I’ve lost track of the number of Christian declarations, confessions, and other statements that have come out this year. But I encourage you to read one more, just released today: The Boston Declaration. Subtitled “A Prophetic Appeal to Christians of the USA,” it begins:
As followers of Jesus, the Jewish prophet for justice whose life reminds us to, “Love your neighbor as yourself” (Mark 12:31) we hear the cries of women and men speaking out about sexual abuse at the hands of leaders in power and we are outraged. We are outraged by the current trends in Evangelicalism and other expressions of Christianity driven by white supremacy, often enacted through white privilege and the normalizing of oppression. Confessing racism as the United States’ original and ongoing sin, we commit ourselves to following Jesus on the road of costly discipleship to seek shalom justice for the least, the lost, and the left out. We declare that following Jesus today means fighting poverty, economic exploitation, racism, sexism, and all forms of oppression from the deepest wells of our faith.

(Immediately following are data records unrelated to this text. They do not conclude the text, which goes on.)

/-- A completion is formed (R448, R450): RIDE is complete at once, the others are held by the stile. -/
def Segment.opForm (g : Segment) (tick : Nat) (x : Grp) (op : COp) (chunks : Nat) (status : BitVec 4) (result : Word)
    (norm : BitVec 32) (spoil lines : Nat) : Segment :=
  let off := if op.code == 0x5C then 0
    else stileOffset (BitVec.ofNat 32 (g.fld F.PWR_STILE_SALT_SALT)) x.num.toNat x.serial g.node.toNat
      (min 500000 (g.fld F.PWR_STILE_SPREAD))
  let f : Formed := { grp := x.num, op := op, serial := x.serial, chunks := chunks, status := status, result := result, norm := norm,
                      spoil := spoil, lines := lines, at_ := tick + off,
                      hasEntry := (g.stile.filter fun y => y.hasEntry).length < 1024, notify := x.notify, ring := x.ring }
  if op.code == 0x5C then g.opRelease tick f else { g with stile := g.stile ++ [f] }

/-- An operation that ends locally (R193, R194): no serial, no record, no stile. -/
def Segment.opLocal (g : Segment) (tick : Nat) (op : COp) (status : BitVec 4) : Segment := g.opSlotDone tick op status 0 0 0 0

/-- Every queued operation but the head ends locally. -/
def Segment.queueEnd (g : Segment) (n : BitVec 12) (tick : Nat) (status : BitVec 4) : Segment :=
  match g.grp? n with
  | none => g
  | some x => (x.queue.foldl (fun g op => g.opLocal tick op status) g).modGrp n fun x => { x with queue := [] }

/-- The group starts closing (R193): queued operations complete with CS_ABORTED and staged chunks are discarded. -/
def Segment.closeStart (g : Segment) (n : BitVec 12) (tick : Nat) : Segment :=
  (g.queueEnd n tick csAborted).modGrp n fun x =>
    { x with st := .closing, head := none, rx := [], sent := [], closeHeld := false, abortAt := none, held := none }

/-- A norm rounded once to binary32: +∞ above the largest binary32 value (R264). -/
def norm32 (n : Nat) : BitVec 32 :=
  if 0x47EFFFFFE0000000 < n && n ≤ 0x7FF0000000000000 then 0x7F800000
  else BitVec.ofNat 32 (FFmt.b32.encode (FFmt.b64.decode n) .rne)

/-- The chunk flits of an operation that still wait for injection are withdrawn. -/
def Segment.dropChunks (g : Segment) (n : BitVec 12) (serial : BitVec 32) : Segment :=
  { g with rte := { g.rte with injX := g.rte.injX.filter fun b =>
      !((b.flit.kind == 0x18 || b.flit.kind == 0x19) && b.key == n.toNat && b.flit.tag.toNat / 256 == serial.toNat % 256) } }

/-- The head operation is over with a status (R192, R193, R229): its chunks are discarded and the group goes on. `keep` marks an
ordinary end: its riders stand whatever the status (R220), and what a member still holds for a neighbour stays (R216). A group whose
context has left residency stays suspended with what is queued. -/
def Segment.headDone (g : Segment) (n : BitVec 12) (tick : Nat) (status : BitVec 4) (result : Word) (keep : Bool) : Segment :=
  match g.grp? n with
  | none => g
  | some x =>
    match x.head with
    | none => g
    | some h =>
      let norm := if keep then norm32 h.norm else 0
      let g := if keep then g else g.dropChunks n x.serial
      let isRed := h.op.code == 0x58 && h.op.d.redop == 1
      let g := if isRed && norm == 0x7F800000 then g.bump F.RED_RIDERS_NORM_INF else g
      let g := g.opForm tick x h.op h.chunks status result norm (if keep then h.spoil else 0) h.stampsPosted
      let g := g.modGrp n fun x =>
        { x with
          head := none
          queue := x.queue.drop 1
          lastStatus := status
          rx := x.rx.filter fun r => (r.serial - x.serial).toNat == 1
          sent := if keep then x.sent else x.sent.filter fun q => q.serial != x.serial
          abortAt := none
          held := none
          ruckAt := none
          st := if (x.queue.drop 1).isEmpty then .ready else if g.isResident x.ctx then .active else .suspended }
      if x.closeHeld then g.closeStart n tick else g

/-! ## What an operation receives (R203, Table 5.5) -/

/-- The positions a member receives of a range, as tensor positions. -/
def Grp.received (x : Grp) (op : COp) (lo hi : Nat) : Nat × Nat :=
  let d := op.d
  let top := if d.op == 2 || d.op == 4 then d.count else min op.n d.count
  match d.op with
  | 1 => let (a, b) := x.piece d.count x.rank; (max lo a, min hi (min b top))
  | 3 => if x.rank == d.root then (lo, min hi top) else (0, 0)
  | _ => (lo, min hi top)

…In a moment when too many who confess Christ advocate evil, we believe followers of the Jesus Way are called to renounce, denounce, and resist these death-dealing powers which organize and oppress our world, not to embrace or promulgate them.
I wasn’t asked to join a signatory list dominated by theologians, biblical scholars, and ethicists. (In any case, I’ve already said that I’ve signed as many of these as I’m going to sign this year.) But I’m glad to see that some scholars and activists from historically evangelical institutions added their names, including Shane Claiborne, Noel Castellanos, five of my Bethel colleagues, and faculty from Wheaton, Messiah, Seattle Pacific, George Fox, Azusa Pacific, Fuller, and Gordon-Conwell. If “evangelical” is to be redeemed, people with a foot in the world of evangelicalism are going to have to join their sisters and brothers from mainline, Catholic, and ecumenical seminaries and universities, whatever their theological differences, in the “Spirit-led struggle to fight the death-dealing powers of sin wherever they erupt.” (A struggle that, one way or another, needs to be waged within evangelical churches and organizations, not only at a critical distance from them.)
The only time it names “Evangelicalism” is to condemn it alongside “other expressions of Christianity driven by white supremacy, often enacted through white privilege and the normalizing of oppression.” But to my ears, the Boston Statement evokes the evangelicalism defined by signer William Barber II:
True evangelicalism spoken from the lips and words of Jesus places concern for the poor and the broken and the battered and the imprisoned and the blind and the bruised and those made to feel unacceptable at the center of faith. This evangelicalism seeks to invite all to care for the least of these, to have a deep concern for justice and love and mercy as it relates not just the individual piety and charity but to public morality social justice and governmental policies.
The term evangelical should have nothing to do with any political party but should reference a particular perspective and critique regarding grace, justice, love and mercy as noted in many Scriptures. For instance Luke 4:18-19 says, “The Spirit of the Lord is upon me because he has anointed me to proclaim good news to the poor, He has sent me to proclaim freedom for the prisoners and recovery of sight for the blind, to set the oppressed free, to proclaim the year of the Lords favor.”
(I’ll be curious to learn more about the origins of this document. The press release likens it to the 1934 Barmen Declaration, but its title, content, and timing also bring to mind the 1973 Chicago Declaration of Evangelical Social Concern, also released just before Thanksgiving and also deploring Christian complicity in racial, economic, and other injustices.)